[WORK TO BE COMPLETED] Lines below that hold the word "hits" must be copied in full.
[[ EXCERPTED DATA, beginning ]]
-- ==== Sys2Proof/Laws/State.lean ====
section
/-! SUPPORT. What each named update of the state leaves alone: one lemma per update and field, true by unfolding. -/

namespace Sys2Proof.Machine

variable (s : State)


@[simp] theorem State.setReg_pending (r : RegName) (i j : Nat) (v : Word) : (s.setReg r i j v).pending = s.pending := rfl
@[simp] theorem State.setReg_now (r : RegName) (i j : Nat) (v : Word) : (s.setReg r i j v).now = s.now := rfl
@[simp] theorem State.setReg_cal (r : RegName) (i j : Nat) (v : Word) : (s.setReg r i j v).cal = s.cal := rfl
@[simp] theorem State.setReg_inbox (r : RegName) (i j : Nat) (v : Word) : (s.setReg r i j v).inbox = s.inbox := rfl
@[simp] theorem State.setReg_later (r : RegName) (i j : Nat) (v : Word) : (s.setReg r i j v).later = s.later := rfl
@[simp] theorem State.setReg_mem (r : RegName) (i j : Nat) (v : Word) : (s.setReg r i j v).mem = s.mem := rfl
@[simp] theorem State.setReg_upset (r : RegName) (i j : Nat) (v : Word) : (s.setReg r i j v).upset = s.upset := rfl
@[simp] theorem State.setReg_ans (r : RegName) (i j : Nat) (v : Word) : (s.setReg r i j v).ans = s.ans := rfl
@[simp] theorem State.setReg_fresh (r : RegName) (i j : Nat) (v : Word) : (s.setReg r i j v).fresh = s.fresh := rfl
@[simp] theorem State.setReg_sys (r : RegName) (i j : Nat) (v : Word) : (s.setReg r i j v).sys = s.sys := rfl
@[simp] theorem State.setReg_hp (r : RegName) (i j : Nat) (v : Word) : (s.setReg r i j v).hp = s.hp := rfl
@[simp] theorem State.setReg_load (r : RegName) (i j : Nat) (v : Word) : (s.setReg r i j v).load = s.load := rfl
@[simp] theorem State.setReg_mx (r : RegName) (i j : Nat) (v : Word) : (s.setReg r i j v).mx = s.mx := rfl
@[simp] theorem State.setReg_pairs (r : RegName) (i j : Nat) (v : Word) : (s.setReg r i j v).pairs = s.pairs := rfl
@[simp] theorem State.setReg_evc (r : RegName) (i j : Nat) (v : Word) : (s.setReg r i j v).evc = s.evc := rfl
@[simp] theorem State.setReg_fl (r : RegName) (i j : Nat) (v : Word) : (s.setReg r i j v).fl = s.fl := rfl
@[simp] theorem State.setReg_ix (r : RegName) (i j : Nat) (v : Word) : (s.setReg r i j v).ix = s.ix := rfl
@[simp] theorem State.setReg_qtag (r : RegName) (i j : Nat) (v : Word) : (s.setReg r i j v).qtag = s.qtag := rfl
@[simp] theorem State.setReg_dma (r : RegName) (i j : Nat) (v : Word) : (s.setReg r i j v).dma = s.dma := rfl
@[simp] theorem State.setReg_dbg (r : RegName) (i j : Nat) (v : Word) : (s.setReg r i j v).dbg = s.dbg := rfl
@[simp] theorem State.setReg_marks (r : RegName) (i j : Nat) (v : Word) : (s.setReg r i j v).marks = s.marks := rfl
@[simp] theorem State.setReg_hits (r : RegName) (i j : Nat) (v : Word) : (s.setReg r i j v).hits = s.hits := rfl
@[simp] theorem State.setReg_accs (r : RegName) (i j : Nat) (v : Word) : (s.setReg r i j v).accs = s.accs := rfl
@[simp] theorem State.setReg_cyc (r : RegName) (i j : Nat) (v : Word) : (s.setReg r i j v).cyc = s.cyc := rfl
@[simp] theorem State.setReg_old (r : RegName) (i j : Nat) (v : Word) : (s.setReg r i j v).old = s.old := rfl
@[simp] theorem State.setReg_tmr (r : RegName) (i j : Nat) (v : Word) : (s.setReg r i j v).tmr = s.tmr := rfl
@[simp] theorem State.setReg_tod (r : RegName) (i j : Nat) (v : Word) : (s.setReg r i j v).tod = s.tod := rfl
@[simp] theorem State.setReg_adc (r : RegName) (i j : Nat) (v : Word) : (s.setReg r i j v).adc = s.adc := rfl
@[simp] theorem State.setReg_rot (r : RegName) (i j : Nat) (v : Word) : (s.setReg r i j v).rot = s.rot := rfl
@[simp] theorem State.setReg_cmps (r : RegName) (i j : Nat) (v : Word) : (s.setReg r i j v).cmps = s.cmps := rfl
@[simp] theorem State.setReg_pwm (r : RegName) (i j : Nat) (v : Word) : (s.setReg r i j v).pwm = s.pwm := rfl
@[simp] theorem State.setReg_strobe (r : RegName) (i j : Nat) (v : Word) : (s.setReg r i j v).strobe = s.strobe := rfl
@[simp] theorem State.setReg_dlWaits (r : RegName) (i j : Nat) (v : Word) : (s.setReg r i j v).dlWaits = s.dlWaits := rfl
@[simp] theorem State.setReg_pos (r : RegName) (i j : Nat) (v : Word) : (s.setReg r i j v).pos = s.pos := rfl
@[simp] theorem State.setReg_le (r : RegName) (i j : Nat) (v : Word) : (s.setReg r i j v).le = s.le := rfl
@[simp] theorem State.setReg_twin (r : RegName) (i j : Nat) (v : Word) : (s.setReg r i j v).twin = s.twin := rfl
@[simp] theorem State.setReg_eth (r : RegName) (i j : Nat) (v : Word) : (s.setReg r i j v).eth = s.eth := rfl
@[simp] theorem State.setReg_sc (r : RegName) (i j : Nat) (v : Word) : (s.setReg r i j v).sc = s.sc := rfl

@[simp] theorem State.setFld_pending (f : Fld) (i j v : Nat) : (s.setFld f i j v).pending = s.pending := rfl
@[simp] theorem State.setFld_now (f : Fld) (i j v : Nat) : (s.setFld f i j v).now = s.now := rfl
@[simp] theorem State.setFld_cal (f : Fld) (i j v : Nat) : (s.setFld f i j v).cal = s.cal := rfl
@[simp] theorem State.setFld_inbox (f : Fld) (i j v : Nat) : (s.setFld f i j v).inbox = s.inbox := rfl
@[simp] theorem State.setFld_later (f : Fld) (i j v : Nat) : (s.setFld f i j v).later = s.later := rfl
@[simp] theorem State.setFld_mem (f : Fld) (i j v : Nat) : (s.setFld f i j v).mem = s.mem := rfl
@[simp] theorem State.setFld_upset (f : Fld) (i j v : Nat) : (s.setFld f i j v).upset = s.upset := rfl
@[simp] theorem State.setFld_ans (f : Fld) (i j v : Nat) : (s.setFld f i j v).ans = s.ans := rfl
@[simp] theorem State.setFld_fresh (f : Fld) (i j v : Nat) : (s.setFld f i j v).fresh = s.fresh := rfl
@[simp] theorem State.setFld_sys (f : Fld) (i j v : Nat) : (s.setFld f i j v).sys = s.sys := rfl
@[simp] theorem State.setFld_hp (f : Fld) (i j v : Nat) : (s.setFld f i j v).hp = s.hp := rfl
@[simp] theorem State.setFld_load (f : Fld) (i j v : Nat) : (s.setFld f i j v).load = s.load := rfl
@[simp] theorem State.setFld_mx (f : Fld) (i j v : Nat) : (s.setFld f i j v).mx = s.mx := rfl
@[simp] theorem State.setFld_pairs (f : Fld) (i j v : Nat) : (s.setFld f i j v).pairs = s.pairs := rfl
@[simp] theorem State.setFld_evc (f : Fld) (i j v : Nat) : (s.setFld f i j v).evc = s.evc := rfl
@[simp] theorem State.setFld_fl (f : Fld) (i j v : Nat) : (s.setFld f i j v).fl = s.fl := rfl
@[simp] theorem State.setFld_ix (f : Fld) (i j v : Nat) : (s.setFld f i j v).ix = s.ix := rfl
@[simp] theorem State.setFld_qtag (f : Fld) (i j v : Nat) : (s.setFld f i j v).qtag = s.qtag := rfl
@[simp] theorem State.setFld_dma (f : Fld) (i j v : Nat) : (s.setFld f i j v).dma = s.dma := rfl
@[simp] theorem State.setFld_dbg (f : Fld) (i j v : Nat) : (s.setFld f i j v).dbg = s.dbg := rfl
@[simp] theorem State.setFld_marks (f : Fld) (i j v : Nat) : (s.setFld f i j v).marks = s.marks := rfl
@[simp] theorem State.setFld_hits (f : Fld) (i j v : Nat) : (s.setFld f i j v).hits = s.hits := rfl
@[simp] theorem State.setFld_accs (f : Fld) (i j v : Nat) : (s.setFld f i j v).accs = s.accs := rfl
@[simp] theorem State.setFld_cyc (f : Fld) (i j v : Nat) : (s.setFld f i j v).cyc = s.cyc := rfl
@[simp] theorem State.setFld_old (f : Fld) (i j v : Nat) : (s.setFld f i j v).old = s.old := rfl
@[simp] theorem State.setFld_tmr (f : Fld) (i j v : Nat) : (s.setFld f i j v).tmr = s.tmr := rfl
@[simp] theorem State.setFld_tod (f : Fld) (i j v : Nat) : (s.setFld f i j v).tod = s.tod := rfl
@[simp] theorem State.setFld_adc (f : Fld) (i j v : Nat) : (s.setFld f i j v).adc = s.adc := rfl
@[simp] theorem State.setFld_rot (f : Fld) (i j v : Nat) : (s.setFld f i j v).rot = s.rot := rfl
@[simp] theorem State.setFld_cmps (f : Fld) (i j v : Nat) : (s.setFld f i j v).cmps = s.cmps := rfl
@[simp] theorem State.setFld_pwm (f : Fld) (i j v : Nat) : (s.setFld f i j v).pwm = s.pwm := rfl
@[simp] theorem State.setFld_strobe (f : Fld) (i j v : Nat) : (s.setFld f i j v).strobe = s.strobe := rfl
@[simp] theorem State.setFld_dlWaits (f : Fld) (i j v : Nat) : (s.setFld f i j v).dlWaits = s.dlWaits := rfl
@[simp] theorem State.setFld_pos (f : Fld) (i j v : Nat) : (s.setFld f i j v).pos = s.pos := rfl
@[simp] theorem State.setFld_le (f : Fld) (i j v : Nat) : (s.setFld f i j v).le = s.le := rfl
@[simp] theorem State.setFld_twin (f : Fld) (i j v : Nat) : (s.setFld f i j v).twin = s.twin := rfl
@[simp] theorem State.setFld_eth (f : Fld) (i j v : Nat) : (s.setFld f i j v).eth = s.eth := rfl
@[simp] theorem State.setFld_sc (f : Fld) (i j v : Nat) : (s.setFld f i j v).sc = s.sc := rfl

@[simp] theorem State.hit_pending (f : Fld) (i j k : Nat) : (s.hit f i j k).pending = s.pending := rfl
@[simp] theorem State.hit_now (f : Fld) (i j k : Nat) : (s.hit f i j k).now = s.now := rfl
@[simp] theorem State.hit_cal (f : Fld) (i j k : Nat) : (s.hit f i j k).cal = s.cal := rfl
@[simp] theorem State.hit_inbox (f : Fld) (i j k : Nat) : (s.hit f i j k).inbox = s.inbox := rfl
@[simp] theorem State.hit_later (f : Fld) (i j k : Nat) : (s.hit f i j k).later = s.later := rfl
@[simp] theorem State.hit_regs (f : Fld) (i j k : Nat) : (s.hit f i j k).regs = s.regs := rfl
@[simp] theorem State.hit_mem (f : Fld) (i j k : Nat) : (s.hit f i j k).mem = s.mem := rfl
@[simp] theorem State.hit_upset (f : Fld) (i j k : Nat) : (s.hit f i j k).upset = s.upset := rfl
@[simp] theorem State.hit_ans (f : Fld) (i j k : Nat) : (s.hit f i j k).ans = s.ans := rfl
@[simp] theorem State.hit_fresh (f : Fld) (i j k : Nat) : (s.hit f i j k).fresh = s.fresh := rfl
@[simp] theorem State.hit_sys (f : Fld) (i j k : Nat) : (s.hit f i j k).sys = s.sys := rfl
@[simp] theorem State.hit_hp (f : Fld) (i j k : Nat) : (s.hit f i j k).hp = s.hp := rfl
@[simp] theorem State.hit_load (f : Fld) (i j k : Nat) : (s.hit f i j k).load = s.load := rfl
@[simp] theorem State.hit_mx (f : Fld) (i j k : Nat) : (s.hit f i j k).mx = s.mx := rfl
@[simp] theorem State.hit_pairs (f : Fld) (i j k : Nat) : (s.hit f i j k).pairs = s.pairs := rfl
@[simp] theorem State.hit_evc (f : Fld) (i j k : Nat) : (s.hit f i j k).evc = s.evc := rfl
@[simp] theorem State.hit_fl (f : Fld) (i j k : Nat) : (s.hit f i j k).fl = s.fl := rfl
@[simp] theorem State.hit_ix (f : Fld) (i j k : Nat) : (s.hit f i j k).ix = s.ix := rfl
@[simp] theorem State.hit_qtag (f : Fld) (i j k : Nat) : (s.hit f i j k).qtag = s.qtag := rfl
@[simp] theorem State.hit_dma (f : Fld) (i j k : Nat) : (s.hit f i j k).dma = s.dma := rfl
@[simp] theorem State.hit_dbg (f : Fld) (i j k : Nat) : (s.hit f i j k).dbg = s.dbg := rfl
@[simp] theorem State.hit_marks (f : Fld) (i j k : Nat) : (s.hit f i j k).marks = s.marks := rfl
@[simp] theorem State.hit_accs (f : Fld) (i j k : Nat) : (s.hit f i j k).accs = s.accs := rfl
@[simp] theorem State.hit_cyc (f : Fld) (i j k : Nat) : (s.hit f i j k).cyc = s.cyc := rfl
@[simp] theorem State.hit_old (f : Fld) (i j k : Nat) : (s.hit f i j k).old = s.old := rfl
@[simp] theorem State.hit_tmr (f : Fld) (i j k : Nat) : (s.hit f i j k).tmr = s.tmr := rfl
@[simp] theorem State.hit_tod (f : Fld) (i j k : Nat) : (s.hit f i j k).tod = s.tod := rfl
@[simp] theorem State.hit_adc (f : Fld) (i j k : Nat) : (s.hit f i j k).adc = s.adc := rfl
@[simp] theorem State.hit_rot (f : Fld) (i j k : Nat) : (s.hit f i j k).rot = s.rot := rfl
@[simp] theorem State.hit_cmps (f : Fld) (i j k : Nat) : (s.hit f i j k).cmps = s.cmps := rfl
@[simp] theorem State.hit_pwm (f : Fld) (i j k : Nat) : (s.hit f i j k).pwm = s.pwm := rfl
@[simp] theorem State.hit_strobe (f : Fld) (i j k : Nat) : (s.hit f i j k).strobe = s.strobe := rfl
@[simp] theorem State.hit_dlWaits (f : Fld) (i j k : Nat) : (s.hit f i j k).dlWaits = s.dlWaits := rfl
@[simp] theorem State.hit_pos (f : Fld) (i j k : Nat) : (s.hit f i j k).pos = s.pos := rfl
@[simp] theorem State.hit_le (f : Fld) (i j k : Nat) : (s.hit f i j k).le = s.le := rfl
@[simp] theorem State.hit_twin (f : Fld) (i j k : Nat) : (s.hit f i j k).twin = s.twin := rfl
@[simp] theorem State.hit_eth (f : Fld) (i j k : Nat) : (s.hit f i j k).eth = s.eth := rfl
@[simp] theorem State.hit_sc (f : Fld) (i j k : Nat) : (s.hit f i j k).sc = s.sc := rfl
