-- ==== Sys2Proof/Tests/Slice0.lean ====
section
/-! SUPPORT. Tests: ill-formed terms that WellFormed refuses, instruction words of Tables 10.4 and 10.5, states and operands that
meet the hypotheses of the statements clause by clause, and single steps with results worked out from the spec. -/

open Sys2Proof Sys2Proof.Machine

namespace Sys2Proof.Tests

set_option Elab.async false

/-! ## States to test on -/

/-- The machine of State.reset in another mode. -/
def inMode (m : Mode) : State := { State.reset with sys := { State.reset.sys with mode := m } }
/-- Tenant 0 with every right on the lower 2 GiB. -/
def winAll (s : State) : State := (s.setReg .PTU_WINt_w_RIGHTS 0 0 0x1F).setReg .PTU_WINt_w_SIZE 0 0 31
/-- Ready. -/
def rdy : State := winAll (inMode .ready)
/-- Tenant 0 at Monitor on pair 0. -/
def mon : Req := ⟨0, 0, .monitor⟩
/-- g1 of pair 0 set. -/
def g1 (v : Word) (s : State) : State := s.both 0 fun c => c.setG 1 v
/-- Pair 0 with a checker copy that differs. -/
def split (f : Copy → Copy) : State := rdy.modPair 0 fun x => { x with chk := f x.chk }
/-- Pair 0 at User. -/
def atUser (s : State) : State := s.both 0 fun c => { c with psw := 0 }

/-- Without an STC in flight no pair's STC yields to a store of this cycle. -/
theorem alone_of (s : State) (h : ∀ q : Pair, (s.pair q).stc = none) : ∀ q k, (s.pair q).stc = some k → k.lc ≠ s.now :=
  fun q k e => by rw [h q] at e; cases e

theorem rdy_alone : ∀ q k, (rdy.pair q).stc = some k → k.lc ≠ rdy.now := alone_of rdy (by decide +kernel)

/-- A calibration of an ADC core beyond the limits of R59, and nine within them. -/
def calBad : SpareCal := ⟨0, 5001, 0, []⟩
def calGood : Vector SpareCal 9 := Vector.replicate 9 ⟨0, 0, 0, []⟩

/-! ## Well-formedness: each check refuses an ill-formed term -/

theorem test_wf_odd_destination : Instr.wf (.mul 0 1 2 3) = false ∧ Instr.wf (.mulu 0 3 2 3) = false ∧ Instr.wf (.div 0 31 2 3) = false ∧
    Instr.wf (.divu 0 29 2 3) = false ∧ Instr.wf (.mul 0 30 2 3) = true := by decide

theorem test_wf_special_register : Instr.wf (.mfs 0 1 7) = false ∧ Instr.wf (.mfs 0 1 27) = false ∧ Instr.wf (.mts 0 1 7) = false ∧
    Instr.wf (.mts 0 1 31) = false ∧ Instr.wf (.mfs 0 1 26) = true := by decide

theorem test_wf_size_code : Instr.wf (.lds 0 1 0 3 0) = false ∧ Instr.wf (.sts 0 1 0 3 0) = false ∧ Instr.wf (.ldp 0 1 2 1 0 6 0) = false ∧
    Instr.wf (.stp 0 1 2 1 0 7 0) = false ∧ Instr.wf (.lds 0 1 0 5 0) = true := by decide

theorem test_wf_pointer_mode : Instr.wf (.ldp 0 1 2 0 0 2 0) = false ∧ Instr.wf (.stp 0 1 2 3 0 2 0) = false ∧
    Instr.wf (.ldp 0 1 2 2 0 2 0) = true := by decide

theorem test_wf_condition : Instr.wf (.bcc 0 false 15 0) = false ∧ Instr.wf (.bcc 0 true 14 0) = true := by decide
[[ EXCERPTED DATA, end ]]
[SOLUTION TO THIS TASK]
@[simp] theorem State.setReg_hits (r : RegName) (i j : Nat) (v : Word) : (s.setReg r i j v).hits = s.hits := rfl
@[simp] theorem State.setFld_hits (f : Fld) (i j v : Nat) : (s.setFld f i j v).hits = s.hits := rfl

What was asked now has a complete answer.